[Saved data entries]
/-- SUPPLY_LOSS in a powered module with no power-down running answers a state in which the power-down runs, both
feeds are marked low, SUPPLY_LOST is active, both safety channels command every output off, no queue entry is uncopied
and LAST_CYCLE is the cycle number in force; in a module without a partner in which SUPPLY_LOST was not active, every
stack is held blocked. In a powered module FEED_LOSS_DETECT marks its feed low and raises its event, and counts the
loss in the lifetime record exactly where the event was not active; FEED_HIGH_DETECT raises FEED_HIGH.
FEED_RESTORE_TIMER unmarks its feed and clears its event. FEED_HIGH_CLEAR clears FEED_HIGH. In an unpowered module
SUPPLY_LOSS, FEED_LOSS_DETECT and FEED_HIGH_DETECT leave the state as it was. -/
def Obligations.SupplyLossStopsTheModule : Prop :=
  (∀ (s : State) (tk : Tick), s.sys.powered = true → s.sys.stopping = false →
      ∃ t, exec (.supplyLoss tk) s = .next t
        ∧ t.sys.stopping = true ∧ t.sys.feedALow = true ∧ t.sys.feedBLow = true
        ∧ t.isActive 0x00E4 0 = true ∧ t.evt.uncopied = 0 ∧ t.jrnl.life.lastCycle = s.lastCycle
        ∧ t.saf.chA.cmd = 0 ∧ t.saf.chB.cmd = 0
        ∧ (s.pairSide = false → s.isActive 0x00E4 0 = false → ∀ k : Fin 16, t.evt.forced.testBit k = true))
  ∧ (∀ (s : State) (t : Tick), s.sys.powered = true →
      (∀ f, s.isActive (feedCode f) 0 = true →
        exec (.feedLossDetect f t) s = .next ((s.silent.setFeedLow f true).raise (feedCode f) 0 0 t))
      ∧ (s.isActive 0x00E1 0 = false → exec (.feedLossDetect .a t) s =
          .next ((({ s.silent with sys := { s.sys with feedALow := true } }).raise 0x00E1 0 0 t).lifeCount
            (·.feedALosses) (fun l w => { l with feedALosses := w }) 36 t))
      ∧ (s.isActive 0x00E2 0 = false → exec (.feedLossDetect .b t) s =
          .next ((({ s.silent with sys := { s.sys with feedBLow := true } }).raise 0x00E2 0 0 t).lifeCount
            (·.feedBLosses) (fun l w => { l with feedBLosses := w }) 40 t))
      ∧ exec (.feedHighDetect t) s = .next (s.silent.raise 0x00E3 0 0 t))
  ∧ (∀ (s : State) (t : Tick),
      exec (.feedRestoreTimer .a t) s = .next (({ s.silent with sys := { s.sys with feedALow := false } }).clear 0x00E1 0 t)
      ∧ exec (.feedRestoreTimer .b t) s =
          .next (({ s.silent with sys := { s.sys with feedBLow := false } }).clear 0x00E2 0 t)
      ∧ exec .feedHighClear s = .next (s.silent.clear 0x00E3 0 0))
  ∧ (∀ (s : State) (t : Tick), s.sys.powered = false →
      exec (.supplyLoss t) s = .next s.silent ∧ (∀ f, exec (.feedLossDetect f t) s = .next s.silent)
      ∧ exec (.feedHighDetect t) s = .next s.silent)

/-- On a lane with EN = 1 whose signal detect is asserted, LANE_SIGNAL_LOSS takes down the signal, the CDR lock, sync,
decoding and a running sweep, shows LOOP in a loop or test, IDLE in electrical idle and TRAIN else, takes a partner
lane out of the local receive mask, and raises LANE_LOS exactly where a loss is reported. On a lane with EN = 1
without signal detect, LANE_SIGNAL_DETECT sets the signal and the CDR lock and, outside electrical idle and the loop
state, starts acquisition, with the equaliser sweep exactly where the lane is not leaving electrical idle.
LANE_NO_SIGNAL_TIMEOUT raises LANE_LOS where a loss is reported and the lane has seen no signal, and else leaves the
state as it was. Signal loss and signal detect leave the state as it was on a lane with EN = 0, the loss also without
signal and the detect also with one. -/
def Obligations.LaneSignalEdgesStartAndEndAcquisition : Prop :=
  ∀ (s : State) (l : Fin 68) (t : Tick),
    (W.LANE_CTL_EN (s.laneCtl l) = true → (s.lane l).sig = true →
      let r := (s.silent.setLane l { s.lane l with
        sig := false, cdr := false, sync := false, decodeOk := false, sweeping := false,
        state := if s.looped l then 6 else if (s.lane l).idle then 1 else 2 }).dropLocal l t
      exec (.laneSignalLoss l t) s = .next (if r.lossReported l then r.raise 0x0201 l 0 t else r))
    ∧ (W.LANE_CTL_EN (s.laneCtl l) = true → (s.lane l).sig = false →
      let r := s.silent.setLane l { s.lane l with sig := true, hadSig := true, cdr := true }
      ((s.lane l).state ≠ 6 → (s.lane l).idle = false →
        exec (.laneSignalDetect ⟨l, t⟩) s = .next (r.startAcquire l (!(s.lane l).leaving) t))
      ∧ ((s.lane l).state = 6 ∨ (s.lane l).idle = true → exec (.laneSignalDetect ⟨l, t⟩) s = .next r))
    ∧ (s.lossReported l = true → (s.lane l).sig = false → (s.lane l).hadSig = false →
      exec (.laneNoSignalTimeout l t) s = .next (s.silent.raise 0x0201 l 0 t))
    ∧ (s.lossReported l = false ∨ (s.lane l).sig = true ∨ (s.lane l).hadSig = true →
      exec (.laneNoSignalTimeout l t) s = .next s.silent)
    ∧ (W.LANE_CTL_EN (s.laneCtl l) = false ∨ (s.lane l).sig = false → exec (.laneSignalLoss l t) s = .next s.silent)
    ∧ (W.LANE_CTL_EN (s.laneCtl l) = false ∨ (s.lane l).sig = true → exec (.laneSignalDetect ⟨l, t⟩) s = .next s.silent)

/-- On a lane with signal and no sync: LANE_SYNC_ACQUIRE in HUNT takes the boundary found and declares sync; in SLIP
it declares sync where the boundary in use is the one found; elsewhere it leaves the state as it was. A lane in TRAIN
with no sweep running counts as in the state in which its hunt would start. LANE_SYNC_DROP on a lane with signal that
is in sync or leaving electrical idle takes sync down, starts acquisition, with the sweep exactly where the lane is
not leaving electrical idle, takes a partner lane out of the local receive mask, and raises LANE_SYNC_LOSS exactly
where a loss is reported. In SLIP the first SLIP_DECODE_COUNT sets DECODE_OK and one after it declares sync. After
LANE_SYNC_ACQUIRE in HUNT the lane is in sync in state SYNC at the boundary found, decoding, LANE_SYNC_LOSS and the
comma timeout of the lane are not active, and the other lanes, the registers, the cells and the bond are as they were.
-/
def Obligations.LaneSyncIsDeclaredAndLost : Prop :=
  (∀ (s : State) (l : Fin 68) (t : Tick),
      (∀ pos : Fin 20,
        let st := if (s.lane l).state = 2 ∧ (s.lane l).sweeping = false then s.huntState l else (s.lane l).state
        ((s.lane l).sig = true → (s.lane l).sync = false →
          (st = 3 → exec (.laneSyncAcquire l pos t) s =
            .next ((s.silent.setLane l { s.lane l with slip := pos }).declareSync l t))
          ∧ (st = 4 → (s.lane l).slip = pos → exec (.laneSyncAcquire l pos t) s = .next (s.silent.declareSync l t))
          ∧ (st ≠ 3 → st ≠ 4 ∨ (s.lane l).slip ≠ pos → exec (.laneSyncAcquire l pos t) s = .next s.silent))
        ∧ ((s.lane l).sig = false ∨ (s.lane l).sync = true → exec (.laneSyncAcquire l pos t) s = .next s.silent))
      ∧ (∀ cdrLost : Bool, (s.lane l).sig = true → (s.lane l).sync = true ∨ (s.lane l).leaving = true →
        let r := ((s.silent.setLane l { s.lane l with sync := false, cdr := !cdrLost, leaving := false }).startAcquire l
          (!(s.lane l).leaving) t).dropLocal l t
        exec (.laneSyncDrop l cdrLost t) s = .next (if r.lossReported l then r.raise 0x0202 l 0 t else r))
      ∧ ((s.lane l).state = 4 → (s.lane l).decodeOk = false →
        exec (.slipDecodeCount l t) s = .next (s.silent.setLane l { s.lane l with decodeOk := true }))
      ∧ ((s.lane l).state = 4 → (s.lane l).decodeOk = true →
        exec (.slipDecodeCount l t) s = .next (s.silent.declareSync l t)))
  ∧ (∀ (s : State) (l : Fin 68) (pos : Fin 20) (tk : Tick),
      (s.lane l).sig = true → (s.lane l).sync = false → (s.lane l).state = 3 →
      ∃ t, exec (.laneSyncAcquire l pos tk) s = .next t
        ∧ (t.lane l).sync = true ∧ (t.lane l).slip = pos ∧ (t.lane l).decodeOk = true ∧ (t.lane l).state = 5
        ∧ t.isActive 0x0202 l = false ∧ t.isActive 0x0203 l = false
        ∧ (∀ j, j ≠ (l : Nat) → t.lane j = s.lane j) ∧ t.regs = s.regs ∧ t.cells = s.cells ∧ t.bond = s.bond)

/-- On a lane with EN = 1 LANE_CODE_VIOLATION raises LANE_ERR by one, or leaves it at its largest value with its
saturation flag set, raises the count of the interval by one, clears DECODE_OK, notes the violation in the
synchronisation state machine, and raises COUNTER_SAT exactly as the count gets to its largest value; where the
violations not cancelled are four or more, the lane then loses sync. With EN = 0 it leaves the state as it was.
LANE_ERR_INTERVAL starts the count of the interval afresh and raises LANE_ERR_RATE exactly where ERR_LIMIT is not 0
and the count has reached it, else clears it. COMMA_HUNT_EXPIRY on a lane in HUNT without sync raises event 0x0203,
and under ALIGN = 2 the lane goes on in SLIP with DECODE_OK 0. -/
def Obligations.LaneErrorsAreCountedAndJudged : Prop :=
  ∀ (s : State) (l : Fin 68) (t : Tick),
    (W.LANE_CTL_EN (s.laneCtl l) = true →
      let x := s.lane l
      let full := decide (x.err = 0xFFFFFFFF)
      let last := decide (x.err = 0xFFFFFFFE)
      let n := if x.sync then x.levelAt (s.ticks t) (s.rateOf l) else 0
      let r := s.silent.setLane l { x with
        err := if full then x.err else x.err + 1, errSat := x.errSat || full || last, ival := x.ival + 1
        decodeOk := false, level := n, badAt := s.ticks t
        incs := if x.incAt = s.mono then x.incs + 1 else 1, incAt := s.mono }
      let r := r.satEvent last (K.LANE_ERR l) t
      exec (.laneCodeViolation l t) s = .next (if 4 ≤ n then r.syncLost l false t else r))
    ∧ (W.LANE_CTL_EN (s.laneCtl l) = false → exec (.laneCodeViolation l t) s = .next s.silent)
    ∧ (let lim := W.LANE_GLOBAL_ERR_LIMIT (s.word K.LANE_GLOBAL)
       let r := s.silent.setLane l { s.lane l with ival := 0 }
       (lim ≠ 0 → lim ≤ (s.lane l).ival → exec (.laneErrInterval l t) s = .next (r.raise 0x0204 l 0 t))
       ∧ (lim = 0 ∨ (s.lane l).ival < lim → exec (.laneErrInterval l t) s = .next (r.clear 0x0204 l t)))
    ∧ ((s.lane l).sync = false → (s.lane l).state = 3 →
      let r := s.silent.raise 0x0203 l 0 t
      (W.LANE_CTL_ALIGN (s.laneCtl l) ≠ 2 → exec (.commaHuntExpiry l t) s = .next r)
      ∧ (W.LANE_CTL_ALIGN (s.laneCtl l) = 2 → exec (.commaHuntExpiry l t) s =
          .next (r.setLane l { r.lane l with state := 4, decodeOk := false })))

/-- TX_BIAS_FAULT on a lane with EN = 1 marks the transmitter faulted and raises event 0x0205; TX_BIAS_RECOVER on a
marked lane unmarks it and clears the event. With EN = 1 and EIDLE = 1, ELECTRICAL_IDLE_ENTRY puts a lane that is not
idle into electrical idle: out of sync, decoding and sweeping, in state IDLE and out of the local receive mask; a lit
cell port sends /EIS/ before, any other lane sends nothing. With EN = 1 and EIDLE = 0, IDLE_EXIT takes an idle lane
out of it: it is leaving, sends strokes again only from the next cycle on, and shows the state in which its hunt
starts where signal and CDR lock are there, else TRAIN; a lit lane sends its training burst and idles, a dark one
nothing. Else both leave the state as it was. -/
def Obligations.TransmitterBiasAndIdleOfALane : Prop :=
  ∀ (s : State) (l : Fin 68) (t : Tick),
    (W.LANE_CTL_EN (s.laneCtl l) = true → exec (.txBiasFault l t) s =
      .next ((s.silent.setLane l { s.lane l with txFault := true }).raise 0x0205 l 0 t))
    ∧ ((s.lane l).txFault = true → exec (.txBiasRecover l t) s =
      .next ((s.silent.setLane l { s.lane l with txFault := false }).clear 0x0205 l t))
    ∧ (W.LANE_CTL_EN (s.laneCtl l) = true → W.LANE_CTL_EIDLE (s.laneCtl l) = true → (s.lane l).idle = false →
      let x : Lane := { s.lane l with
        idle := true, state := 1, sync := false, decodeOk := false, sweeping := false, leaving := false }
      ((l : Nat) < 64 → s.lit l = true → exec (.electricalIdleEntry l) s =
        .next (((s.silent.emit (.ordered l .eis)).setLane l x).dropLocal l 0))
      ∧ (64 ≤ (l : Nat) ∨ s.lit l = false → exec (.electricalIdleEntry l) s =
        .next ((s.silent.setLane l x).dropLocal l 0)))
    ∧ (W.LANE_CTL_EN (s.laneCtl l) = true → W.LANE_CTL_EIDLE (s.laneCtl l) = false → (s.lane l).idle = true →
      let x : Lane := { s.lane l with
        idle := false, leaving := true, hadSig := (s.lane l).sig, resume := s.mono + 1
        state := if (s.lane l).sig = true ∧ (s.lane l).cdr = true then s.huntState l else 2 }
      (s.lit l = true → exec (.idleExit l) s = .next
        (((s.silent.emit (.train l trainSyms)).emit (.idles l (idleSet (rdRun false trainSyms)))).setLane l x))
      ∧ (s.lit l = false → exec (.idleExit l) s = .next (s.silent.setLane l x)))
    ∧ (W.LANE_CTL_EN (s.laneCtl l) = false ∨ W.LANE_CTL_EIDLE (s.laneCtl l) = false ∨ (s.lane l).idle = true →
      exec (.electricalIdleEntry l) s = .next s.silent)
    ∧ (W.LANE_CTL_EN (s.laneCtl l) = false ∨ W.LANE_CTL_EIDLE (s.laneCtl l) = true ∨ (s.lane l).idle = false →
      exec (.idleExit l) s = .next s.silent)

/-- When a sweep ends, the code used is one of the 16 whose eye no other of them exceeds, every lower code's eye is
smaller, and a code that was not measured counts as an eye of 0. The sweep no longer runs, the lane shows the state in
which its hunt starts where signal and CDR lock are there, else TRAIN; event 0x0206 of the lane is active exactly
where the code is 0 or 15. No other lane changes. -/
def Obligations.EqualiserTakesTheWidestEye : Prop :=
  ∀ (s : State) (l : Fin 68) (eyes : List Nat) (tk : Tick), (s.lane l).sweeping = true →
    ∃ t, exec (.eqSweepDone l eyes tk) s = .next t
      ∧ (t.lane l).eqUsed < 16
      ∧ (∀ c, c < 16 → eyes.getD c 0 ≤ eyes.getD (t.lane l).eqUsed 0)
      ∧ (∀ c, c < (t.lane l).eqUsed → eyes.getD c 0 < eyes.getD (t.lane l).eqUsed 0)
      ∧ (t.lane l).sweeping = false
      ∧ (t.lane l).state = (if (s.lane l).sig = true ∧ (s.lane l).cdr = true then s.huntState l else 2)
      ∧ (t.isActive 0x0206 l = true ↔ (t.lane l).eqUsed = 0 ∨ (t.lane l).eqUsed = 15)
      ∧ (∀ j, j ≠ (l : Nat) → t.lane j = s.lane j)

/-- CLOCK_LOCK_DECLARE on a loop in acquisition or frequency lock whose measurements lock it answers a state in which
the loop is LOCKED, or walks its held phase first where it is a lane island's loop with one, has no loss to count, and
CLK_UNLOCK of the loop is not active. CLOCK_LOCK_LOSS on a locked or walking loop whose measurements lose it makes it
coast from this cycle and raises CLK_UNLOCK, and the state of the station time is judged anew. REFERENCE_RETURN on a
coasting loop, or one in frequency lock, puts it in frequency lock with the phase held, wrapped to half a reference
period for loops 0 and 1. LANE_WALK_DONE on a walking loop with no phase left makes it LOCKED, and leaves any other
loop as it was. -/
def Obligations.LoopsDeclareAndLoseLock : Prop :=
  ∀ (s : State) (i : Fin 17) (errs : List Int) (tk : Tick),
    (((s.loopOf i).state = clkAcquire ∨ (s.loopOf i).state = clkFreq) → (s.silent.loopMeasured i errs).loopLocks i errs = true →
      ∃ t, exec (.clockLockDeclare i errs tk) s = .next t
        ∧ (t.loopOf i).state
            = (if 2 ≤ (i : Nat) ∧ (i : Nat) ≤ 9 ∧ (s.loopOf i).held ≠ 0 then clkWalk else clkLocked)
        ∧ (t.loopOf i).lostAt = none ∧ t.isActive 0x0401 i = false)
    ∧ ((s.loopOf i).state = clkLocked ∨ (s.loopOf i).state = clkWalk → (s.silent.loopMeasured i errs).loopLoses i errs = true →
      let r := s.silent.loopMeasured i errs
      exec (.clockLockLoss i errs tk) s = .next (((r.setLoop i { r.loopOf i with
        state := clkCoast, lostAt := some s.mono }).raise 0x0401 i 0 tk).timeJudge tk))
    ∧ (∀ phase : Int, (s.loopOf i).state = clkCoast ∨ (s.loopOf i).state = clkFreq →
      exec (.referenceReturn i phase) s = .next (s.silent.setLoop i { s.loopOf i with
        state := clkFreq, held := if (i : Nat) ≤ 1 then wrapPhase s.refPeriod phase else phase }))
    ∧ ((s.loopOf i).state = clkWalk → (s.loopOf i).held = 0 →
      exec (.laneWalkDone i) s = .next (s.silent.setLoop i { s.loopOf i with state := clkLocked }))
    ∧ ((s.loopOf i).state ≠ clkWalk ∨ (s.loopOf i).held ≠ 0 →
      exec (.laneWalkDone i) s = .next (s.silent.setLoop i (s.loopOf i)))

* [PROBLEM]: Print the lines above from the one with "eyes tk) s = .next t" through the one with "exec (.referenceReturn i", both included, exactly as written and nothing more.

* [RESULT FOR THIS EXERCISE]:
    ∃ t, exec (.eqSweepDone l eyes tk) s = .next t
      ∧ (t.lane l).eqUsed < 16
      ∧ (∀ c, c < 16 → eyes.getD c 0 ≤ eyes.getD (t.lane l).eqUsed 0)
      ∧ (∀ c, c < (t.lane l).eqUsed → eyes.getD c 0 < eyes.getD (t.lane l).eqUsed 0)
      ∧ (t.lane l).sweeping = false
      ∧ (t.lane l).state = (if (s.lane l).sig = true ∧ (s.lane l).cdr = true then s.huntState l else 2)
      ∧ (t.isActive 0x0206 l = true ↔ (t.lane l).eqUsed = 0 ∨ (t.lane l).eqUsed = 15)
      ∧ (∀ j, j ≠ (l : Nat) → t.lane j = s.lane j)

/-- CLOCK_LOCK_DECLARE on a loop in acquisition or frequency lock whose measurements lock it answers a state in which
the loop is LOCKED, or walks its held phase first where it is a lane island's loop with one, has no loss to count, and
CLK_UNLOCK of the loop is not active. CLOCK_LOCK_LOSS on a locked or walking loop whose measurements lose it makes it
coast from this cycle and raises CLK_UNLOCK, and the state of the station time is judged anew. REFERENCE_RETURN on a
coasting loop, or one in frequency lock, puts it in frequency lock with the phase held, wrapped to half a reference
period for loops 0 and 1. LANE_WALK_DONE on a walking loop with no phase left makes it LOCKED, and leaves any other
loop as it was. -/
def Obligations.LoopsDeclareAndLoseLock : Prop :=
  ∀ (s : State) (i : Fin 17) (errs : List Int) (tk : Tick),
    (((s.loopOf i).state = clkAcquire ∨ (s.loopOf i).state = clkFreq) → (s.silent.loopMeasured i errs).loopLocks i errs = true →
      ∃ t, exec (.clockLockDeclare i errs tk) s = .next t
        ∧ (t.loopOf i).state
            = (if 2 ≤ (i : Nat) ∧ (i : Nat) ≤ 9 ∧ (s.loopOf i).held ≠ 0 then clkWalk else clkLocked)
        ∧ (t.loopOf i).lostAt = none ∧ t.isActive 0x0401 i = false)
    ∧ ((s.loopOf i).state = clkLocked ∨ (s.loopOf i).state = clkWalk → (s.silent.loopMeasured i errs).loopLoses i errs = true →
      let r := s.silent.loopMeasured i errs
      exec (.clockLockLoss i errs tk) s = .next (((r.setLoop i { r.loopOf i with
        state := clkCoast, lostAt := some s.mono }).raise 0x0401 i 0 tk).timeJudge tk))
    ∧ (∀ phase : Int, (s.loopOf i).state = clkCoast ∨ (s.loopOf i).state = clkFreq →
      exec (.referenceReturn i phase) s = .next (s.silent.setLoop i { s.loopOf i with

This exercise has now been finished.